→ **Exercise instructions**
Word for word, restate every entry shown below.

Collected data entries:
::::

-- ==== Sys2Proof/WellFormed.lean ====
section
/-! DEFINITION. Which terms of Instr are operations of the block: the conditions the spec puts on the operands alone. -/

namespace Sys2Proof

/-- R51: "A raw frame F always satisfies |F| = F[0] + 1"; so 1 ≤ |F| ≤ 256. -/
def rawFrameOk (raw : Bytes) : Bool :=
  match raw with
  | [] => false
  | len :: more => more.length == len.toNat

/-- R17: "The invariant length = 6 + |payload| holds for every Packet that exists". -/
def Packet.ok (p : Packet) : Bool := p.length.toNat == 6 + p.payload.length

/-- The operand conditions, one line per constructor. -/
def Instr.wellFormed : Instr → Bool
  | .rxByteIdleMarker0 => true
  | .rxByteIdleNoise b => b != marker0
  | .rxByteSawMarker1 => true
  | .rxByteSawFail b => b != marker1
  | .rxByteInframeLength _ => true
  | .rxByteInframeBody _ => true
  | .rxByteInframeComplete _ => true
  | .reset => true
  | .frameTx _ _ _ payload => decide (headerLen + payload.length ≤ maxLength)
  | .frameRx raw => rawFrameOk raw
  | .routeRunt raw => rawFrameOk raw && decide (raw.length < 7)
  | .routeDecode raw => rawFrameOk raw && decide (7 ≤ raw.length)
  | .routeBoot p => p.ok
  | .routeLog p => p.ok
  | .routeStore p => p.ok
  | .enqueue p => p.ok
  | .drain => true
  | .take _ _ => true
  | .takeSeq _ _ => true
  | .takeCmd _ => true
  | .takeFifo => true
  | .takeWithTimeout _ _ _ => true
  | .clean _ => true
  | .openSession => true
  | .closeSession => true
  | .disconnect => true
  | .send _ _ _ => true
  | .rxByte _ => true
  | .route raw => rawFrameOk raw

end Sys2Proof
end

::::

→ **Reply to the task**
-- ==== Sys2Proof/WellFormed.lean ====
section
/-! DEFINITION. Which terms of Instr are operations of the block: the conditions the spec puts on the operands alone. -/

namespace Sys2Proof

/-- R51: "A raw frame F always satisfies |F| = F[0] + 1"; so 1 ≤ |F| ≤ 256. -/
def rawFrameOk (raw : Bytes) : Bool :=
  match raw with
  | [] => false
  | len :: more => more.length == len.toNat

/-- R17: "The invariant length = 6 + |payload| holds for every Packet that exists". -/
def Packet.ok (p : Packet) : Bool := p.length.toNat == 6 + p.payload.length

/-- The operand conditions, one line per constructor. -/
def Instr.wellFormed : Instr → Bool
  | .rxByteIdleMarker0 => true
  | .rxByteIdleNoise b => b != marker0
  | .rxByteSawMarker1 => true
  | .rxByteSawFail b => b != marker1
  | .rxByteInframeLength _ => true
  | .rxByteInframeBody _ => true
  | .rxByteInframeComplete _ => true
  | .reset => true
  | .frameTx _ _ _ payload => decide (headerLen + payload.length ≤ maxLength)
  | .frameRx raw => rawFrameOk raw
  | .routeRunt raw => rawFrameOk raw && decide (raw.length < 7)
  | .routeDecode raw => rawFrameOk raw && decide (7 ≤ raw.length)
  | .routeBoot p => p.ok
  | .routeLog p => p.ok
  | .routeStore p => p.ok
  | .enqueue p => p.ok
  | .drain => true
  | .take _ _ => true
  | .takeSeq _ _ => true
  | .takeCmd _ => true
  | .takeFifo => true
  | .takeWithTimeout _ _ _ => true
  | .clean _ => true
  | .openSession => true
  | .closeSession => true
  | .disconnect => true
  | .send _ _ _ => true
  | .rxByte _ => true
  | .route raw => rawFrameOk raw

end Sys2Proof
end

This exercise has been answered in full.